Background: Chronic obstructive pulmonary disease (COPD) is a major public health concern, accounting for 3 million deaths annually, 90% of which occur in low- and middle-income countries. Pulmonary tuberculosis (PTB) as a contributory factor in the aetiology of COPD is under debate, with most epidemiologic evidence suggesting a positive association. Objectives: To compile a systematic review of evidence for an association between PTB and the development of chronic airflow obstruction (CAO). Methods: We performed a systematic review of original English-language, peer-reviewed literature using the PubMed/MEDLINE database. CAO was defined by spirometry [FEV1:FVC ratio <0.70 or <LLN (lower limit of normal) for age]. Results: Nineteen studies (1 case series, 3 case-control studies, 4 cohort studies, 8 single-centre cross-sectional studies and 3 multi-centre cross-sectional studies) met the eligibility criteria. All but 2 reported a positive association between PTB and CAO. Three of 4 large population-based surveys (n = 4,291-8,066) confirmed a significant association between PTB and CAO (OR 1.37 - 2.94). A formal meta-analysis was not possible owing to marked heterogeneity between studies. Conclusions: This systematic review confirms evidence for a positive association between a past history of tuberculosis and the presence of CAO. The association is independent of cigarette smoking.

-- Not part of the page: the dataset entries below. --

/-- R169, R171: the valid image sizes and the whole-table freeze flags; LDTAB in the order of its checks, and the load it opens; no SEG
for 250 ms closes a load and sets TABLE_ABORT, and nothing else changes. -/
def Obligations.LoadOpensAndTimesOut : Prop :=
  (∀ n, (imageSizeOk .domain n = true ↔ n = 56) ∧ (imageSizeOk .topology n = true ↔ ∃ k, 1 ≤ k ∧ k ≤ 32 ∧ n = 6 + 16 * k) ∧
    (imageSizeOk .cycle n = true ↔ n = 124) ∧ (imageSizeOk .limit n = true ↔ ∃ k, k ≤ 32 ∧ n = 45 + 14 * k) ∧
    (imageSizeOk .forward n = true ↔ n = 145)) ∧
  (∀ l : Loader, tableFrozen l .domain = l.freeze.getLsbD 0 ∧ tableFrozen l .topology = l.freeze.getLsbD 1 ∧
    tableFrozen l .cycle = l.freeze.getLsbD 2 ∧ tableFrozen l .limit = false ∧ tableFrozen l .forward = false) ∧
  (∀ (s : State) (q : Frame) (rest : List Frame), HeadRequest 0x30 5 1 q rest s →
    let len := nat16 q.payload 1
    ∃ u, exec .ldtab s = .next u ∧
      ((∀ t, TableId.ofCode (nat8 q.payload 0) = some t → imageSizeOk t len = false) →
        OutputsMoved (answered q .badArg [] (taken rest s)) u) ∧
      ∀ t, TableId.ofCode (nat8 q.payload 0) = some t → imageSizeOk t len = true →
        (s.loader.load.isSome = true → OutputsMoved (answered q .busy [] (taken rest s)) u) ∧
        (s.loader.load = none → tableFrozen s.loader t = true → OutputsMoved (answered q .locked [] (taken rest s)) u) ∧
        (s.loader.load = none → tableFrozen s.loader t = false →
          OutputsMoved (answered q .ok [BitVec.ofNat 8 t.code, 0, 0, 0] { taken rest s with loader := { s.loader with
            load := some ⟨t, len, BitVec.ofNat 16 (nat16 q.payload 3), 0, [], s.meas.timebase⟩ } }) u)) ∧
  (∀ (s : State) (l : Load), s.loader.load = some l → 250 ≤ (s.meas.timebase - l.gapStart).toNat →
    exec .loadGapTimeout s = .next { s with
      loader := { s.loader with load := none }, meas := { s.meas with flags := s.meas.flags ||| BitVec.twoPow 32 19 } })

/-- R170: a SEG that is not the final one: WRONGSTATE without a load; ORDER with the expected segment and the bytes received, the load
staying open; BADARG and the load aborted when it carries too much; else its data appended. The row and reason shown while a load goes on
are the model's choice (log 12). -/
def Obligations.SegmentTaken : Prop :=
  ∀ (s : State) (q : Frame) (rest : List Frame) (n : Byte) (data : List Byte),
    HeadRequest 0x31 q.payload.length 1 q rest s → q.payload = n :: data → 1 ≤ data.length → data.length ≤ 96 →
    ∃ u, exec .seg s = .next u ∧
      (s.loader.load = none → OutputsMoved (answered q .wrongState [] (taken rest s)) u) ∧
      ∀ l, s.loader.load = some l →
        let got := l.buffer.length + data.length
        let still := { l with gapStart := s.meas.timebase }
        (n ≠ l.expected → OutputsMoved (answered q .order (l.expected :: be16 l.buffer.length)
          { taken rest s with loader := { s.loader with load := some still } }) u) ∧
        (n = l.expected → l.length < got → OutputsMoved (answered q .badArg []
          { taken rest s with loader := { s.loader with load := none }, meas := raise .tableAbort s.meas }) u) ∧
        (n = l.expected → got < l.length → OutputsMoved
          (answered q .ok ([0, 0xFF, 0] ++ be16 got ++ [l.expected + 1]) { taken rest s with loader := { s.loader with
            load := some { still with buffer := l.buffer ++ data, expected := l.expected + 1 } } }) u)

/-- R172, R174, R165, R144: the final segment. A wrong CRC, a failed validation or a freeze refuses the image, with TABLE_ABORT, and leaves
all but the loader and the flag; one that passes becomes the active table, with TABLE_DONE, and is answered OK and ACTIVATED; the answer of
a claim that a TOPOLOGY activation grants follows. R131, R3: a DOMAIN activation starts a newly fitted tap UNSEEN with a level frame due,
drops an unfitted one's presence and refresh timer, and changes no island, cycle, check or verdict record, nor anything else but flags and
ISO_ALERT. R5: a TOPOLOGY activation leaves topology and partition as they are without a report, re-resolves a fresh one, which dissolves
every island where no row matches, and makes the state STALE and dissolves every island on one that is not (which verdicts then lapse at
once: the model's choice, log 19). R71: a LIMIT activation tests each domain's age under its new record (run level kept: log 10). R50: a
CYCLE one, in a RUNNING part, and a FORWARD one change nothing more. R165: no FORMING whose settle timer has expired outlives the entry to
RUNNING. The expected segment shown after the final one is log 12. Of a validation: the images that pass, and the row and reason of the
first check that fails (R2, R4, R49, R70, R143); within R70's check 4 only that the row reported is one that fails it (log 9). R173: what a
freeze forbids. -/
def Obligations.FinalSegmentJudged : Prop :=
  (∀ (s : State) (q : Frame) (rest : List Frame) (l : Load) (data : List Byte),
    HeadRequest 0x31 q.payload.length 1 q rest s → q.payload = l.expected :: data → 1 ≤ data.length → data.length ≤ 96 →
    s.loader.load = some l → l.buffer.length + data.length = l.length →
    let img := l.buffer ++ data
    let closed : State := { taken rest s with loader := { s.loader with load := none } }
    let refused := fun (st : Status) (outcome row reason : Nat) (u : State) =>
      OutputsMoved (answered q st (segValues outcome row reason img.length (l.expected + 1))
        { closed with meas := raise .tableAbort s.meas }) u
    let shape := fun m : Meas => m.islands.map fun i => (i.members, i.injector, i.profile)
    ∃ u, exec .seg s = .next u ∧ u.loader = { s.loader with load := none } ∧
      (crc16 img ≠ l.crc → refused .invalid 2 0xFF 0 u) ∧
      (crc16 img = l.crc →
        (∀ row reason, validate s.meas l.table img = some (row, reason) → refused .invalid 3 row reason u) ∧
        (∀ row reason, validate s.meas l.table img = none → frozenFailure s.loader s.meas l.table img = some (row, reason) →
          refused .locked 4 row reason u) ∧
        (validate s.meas l.table img = none → frozenFailure s.loader s.meas l.table img = none →
          flagSet u.meas .tableDone = true ∧ activeImage u.meas l.table = some img ∧
          (∃ more, outgoing u = outgoing s ++ responseFrame 0 q.kind q.tag .ok
              (segValues 1 0xFF 0 img.length (l.expected + 1)) u.meas :: more ∧
            (l.table ≠ .topology ∨ s.meas.claim.state ≠ .handoff ∨ u.meas.claim.state = .handoff → more = []) ∧
            ∀ p, s.meas.pendXclaim = some p → s.meas.claim.state = .handoff → u.meas.claim.state ≠ .handoff →
              ∃ f, more = [f] ∧ GrantAnswer p u.meas f) ∧
          (l.table = .domain → ∀ d,
            (domFitted img d = true → fitted s.meas d = false →
              (u.meas.taps.get d).presence = some ⟨.unseen, none, 0, none, none⟩ ∧
              (u.meas.taps.get d).refreshStart = some s.meas.timebase) ∧
            (domFitted img d = false → fitted s.meas d = true →
              (u.meas.taps.get d).presence = none ∧ (u.meas.taps.get d).refreshStart = none) ∧
            (domFitted img d = fitted s.meas d → (u.meas.taps.get d).presence = (s.meas.taps.get d).presence)) ∧
          (l.table = .domain →
            ∃ m : Meas, OutputsMoved (answered q .ok (segValues 1 0xFF 0 img.length (l.expected + 1)) { closed with meas := m }) u ∧
              m = { s.meas with
                tables := { s.meas.tables with domain := some img }, taps := m.taps, flags := m.flags, isoAlert := m.isoAlert } ∧
              (∀ f, flagSet s.meas f = true → flagSet m f = true) ∧
              ∀ d, m.taps.get d =
                if domFitted img d = fitted s.meas d then s.meas.taps.get d
                else if domFitted img d = true then { s.meas.taps.get d with
                  presence := some ⟨.unseen, none, 0, none, none⟩, refreshStart := some s.meas.timebase, due := true }
                else { s.meas.taps.get d with presence := none, refreshStart := none }) ∧
          (l.table = .topology →
            (s.meas.topo.stored = none → u.meas.topo = s.meas.topo ∧
              ((s.meas.islands.map (·.members)).Nodup → shape u.meas = shape s.meas)) ∧
            ∀ rp, s.meas.topo.stored = some rp →
              let rows := matchingRows img rp.positions rp.inlet
              ((s.meas.timebase - rp.time).toNat < topoFreshness img →
                u.meas.topo = ⟨some rp, if rows = [] then .nomatch else .known, rows.head?, rows.length⟩ ∧
                (shape u.meas = (rows.head?.elim [] fun r => partitionOf img r (fitted s.meas)).map fun p =>
                  (p.members, p.injector, p.profile)) ∧
                (rows = [] → IslandsDissolved s.meas u.meas)) ∧
              (topoFreshness img ≤ (s.meas.timebase - rp.time).toNat →
                u.meas.topo = { s.meas.topo with state := .stale, row := none } ∧ IslandsDissolved s.meas u.meas)) ∧
          (l.table = .limit → ∀ d,
            let x := s.meas.doms.get d
            let aged := (x.verdict = .ok ∨ x.verdict = .warn) ∧ inSet (coveredSet s.meas) d = false ∧
              ∃ n, x.newest = some n ∧
                (effectiveLimits img d (profileInForce s.meas d)).maxAge * 1000 < (s.meas.timebase - n.time).toNat
            (aged → u.meas.doms.get d =
              { x with verdict := .unknown, worse := 0, better := 0, belowClear := false }) ∧
            (¬ aged → u.meas.doms.get d = x) ∧ (partRunning s.meas = true → u.meas.islands = s.meas.islands)) ∧
          (l.table = .cycle → partRunning s.meas = true → OutputsMoved (answered q .ok
            (segValues 1 0xFF 0 img.length (l.expected + 1)) { closed with
              meas := raise .tableDone { s.meas with tables := { s.meas.tables with cycle := some img } } }) u) ∧
          (l.table = .forward → OutputsMoved (answered q .ok
            (segValues 1 0xFF 0 img.length (l.expected + 1)) { closed with
              link := { closed.link with decim := .replicate 0 },
              meas := raise .tableDone { s.meas with tables := { s.meas.tables with forward := some img } } }) u) ∧
          (partRunning s.meas = false → partRunning u.meas = true →
            ∀ i ∈ u.meas.islands, ¬ (i.state = .forming ∧ i.settleTimer = .expired))))) ∧
  (∀ (m : Meas) (img : List Byte),
    (validate m .domain img = none ↔ DomainImageOk m img) ∧ (validate m .topology img = none ↔ TopologyImageOk m img) ∧
    (validate m .cycle img = none ↔ ∀ p k, CycleFieldOk (cycleRowOf img p) k) ∧
    (validate m .limit img = none ↔ LimitImageOk m img) ∧ (validate m .forward img = none ↔ ForwardImageOk img) ∧
    (∀ row reason, (validate m .domain img = some (row, reason) ↔ DomainRefusal m img row reason) ∧
      (validate m .topology img = some (row, reason) ↔ TopologyRefusal m img row reason) ∧
      (validate m .cycle img = some (row, reason) ↔ CycleRefusal img row reason) ∧
      (reason ≠ 13 → (validate m .limit img = some (row, reason) ↔ LimitRefusal m img row reason)) ∧
      (validate m .limit img = some (row, 13) → WarnOrderFails img row) ∧
      (validate m .forward img = some (row, reason) ↔ ForwardRefusal img row reason)) ∧
    ((∃ row, validate m .limit img = some (row, 13)) ↔ LimitRowsOk m img ∧ ∃ row, WarnOrderFails img row)) ∧
  (∀ (outcome row reason received : Nat) (expected : Byte), segValues outcome row reason received expected =
    [BitVec.ofNat 8 outcome, BitVec.ofNat 8 row, BitVec.ofNat 8 reason, BitVec.ofNat 8 (received / 256), BitVec.ofNat 8 received,
      expected]) ∧
  ∀ (l : Loader) (m : Meas) (img : List Byte),
    frozenFailure l m .domain img = (if l.freeze.getLsbD 0 = true then some (0xFF, 0) else none) ∧
    frozenFailure l m .topology img = (if l.freeze.getLsbD 1 = true then some (0xFF, 0) else none) ∧
    frozenFailure l m .cycle img = (if l.freeze.getLsbD 2 = true then some (0xFF, 0) else none) ∧
    frozenFailure l m .forward img = none ∧ (m.tables.limit = none → frozenFailure l m .limit img = none) ∧
    ∀ old, m.tables.limit = some old →
      let differs := fun (p : Profile) (d : Dom) => l.freeze.getLsbD (3 + p.code) = true ∧ fitted m d = true ∧
        effectiveLimits old d p ≠ effectiveLimits img d p
      (frozenFailure l m .limit img = none ↔ ∀ p d, ¬ differs p d) ∧
      ∀ row reason, frozenFailure l m .limit img = some (row, reason) ↔ ∃ p d, row = p.code ∧ reason = d.number ∧ differs p d ∧
        ∀ p' d', (p'.code < p.code ∨ (p' = p ∧ d'.index < d.index)) → ¬ differs p' d'

/-- R175: TSUM in the order of its checks: the CRC over a range of an active image; nothing else changes. -/
def Obligations.TsumReadsActiveImage : Prop :=
  ∀ (s : State) (q : Frame) (rest : List Frame), HeadRequest 0x32 5 1 q rest s →
    let offset := nat16 q.payload 1
    let count := nat16 q.payload 3
    ∃ u, exec .tsum s = .next u ∧
      (TableId.ofCode (nat8 q.payload 0) = none → OutputsMoved (answered q .badArg [] (taken rest s)) u) ∧
      ∀ t, TableId.ofCode (nat8 q.payload 0) = some t →
        (activeImage s.meas t = none → OutputsMoved (answered q .wrongState [] (taken rest s)) u) ∧
        ∀ img, activeImage s.meas t = some img →
          ((count = 0 ∨ img.length < offset + count) → OutputsMoved (answered q .badArg [] (taken rest s)) u) ∧
          (0 < count → offset + count ≤ img.length → OutputsMoved (answered q .ok
            (q.payload ++ be16 (crc16 ((img.drop offset).take count)).toNat) (taken rest s)) u)

/-- R176, R177: FREEZE only adds flags, each for a table that is active; FRLS clears them all when no claim exists, no load is open and
every fitted tap's latest sample shows less than 1200 counts, and otherwise changes nothing and gives the first reason that applies. -/
def Obligations.FreezeAndRelease : Prop :=
  (∀ (s : State) (q : Frame) (rest : List Frame) (b : Byte), HeadRequest 0x33 1 1 q rest s → q.payload = [b] →
    let want : BitVec 7 := b.setWidth 7
    let clears := ∃ k, k < 7 ∧ s.loader.freeze.getLsbD k = true ∧ want.getLsbD k = false
    let absent := ∃ k, k < 7 ∧ s.loader.freeze.getLsbD k = false ∧ want.getLsbD k = true ∧
      activeImage s.meas (freezeTable k) = none
    ∃ u, exec .freeze s = .next u ∧
      (b.getLsbD 7 = true → OutputsMoved (answered q .badArg [] (taken rest s)) u) ∧
      (b.getLsbD 7 = false → clears → OutputsMoved (answered q .locked [] (taken rest s)) u) ∧
      (b.getLsbD 7 = false → ¬ clears → absent → OutputsMoved (answered q .wrongState [] (taken rest s)) u) ∧
      (b.getLsbD 7 = false → ¬ clears → ¬ absent →
        OutputsMoved (answered q .ok [b] { taken rest s with loader := { s.loader with freeze := want } }) u)) ∧
  (∀ (s : State) (q : Frame) (rest : List Frame), HeadRequest 0x34 0 1 q rest s →
    let calm := fun d => ∃ p x, (s.meas.taps.get d).presence = some p ∧ p.latest = some x ∧ x.vPlus + x.vMinus < 1200
    ∃ u, exec .frls s = .next u ∧
      (s.meas.claim.state = .none → s.loader.load = none → (∀ d, fitted s.meas d = true → calm d) →
        OutputsMoved (answered q .ok [0] { taken rest s with loader := { s.loader with freeze := 0 } }) u) ∧
      (¬ (s.meas.claim.state = .none ∧ s.loader.load = none ∧ ∀ d, fitted s.meas d = true → calm d) →
        ∃ reason value, OutputsMoved (answered q .wrongState [reason, value] (taken rest s)) u ∧
          (s.meas.claim.state ≠ .none → reason = 1 ∧ value = BitVec.ofNat 8 (s.meas.claim.dom.elim 0 (·.number))) ∧
          (∀ l, s.meas.claim.state = .none → s.loader.load = some l → reason = 2 ∧ value = BitVec.ofNat 8 l.table.code) ∧
          (s.meas.claim.state = .none → s.loader.load = none → ∃ d, fitted s.meas d = true ∧
            value = BitVec.ofNat 8 d.number ∧ ¬ calm d ∧ (∀ e, e.index < d.index → fitted s.meas e = true → calm e) ∧
            (reason = 3 ∨ reason = 4) ∧ (reason = 4 ↔ ∀ p, (s.meas.taps.get d).presence = some p → p.latest = none))))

Causality is likely but cannot be assumed.

1.
Lozano R, Naghavi M, Foreman K, Lim S, Shibuya K, Aboyans V, et al: Global and regional mortality from 235 causes of death for 20 age groups in 1990 and 2010: a systematic analysis for the Global Burden of Disease Study 2010. Lancet 2012;380:2095-2128.
2.
WHO: Burden of Chronic Obstructive Pulmonary Disease. http://www.who.int/respiratory/copd/burden/en/index.html (accessed August 29, 2011).
3.
Global Initiative for Chronic Obstructive Lung Disease: global strategy for the diagnosis, management, and prevention of COPD. http://www.goldcopd.org/guidelines-global-strategy-for-diagnosis-management.html (accessed March 4, 2013).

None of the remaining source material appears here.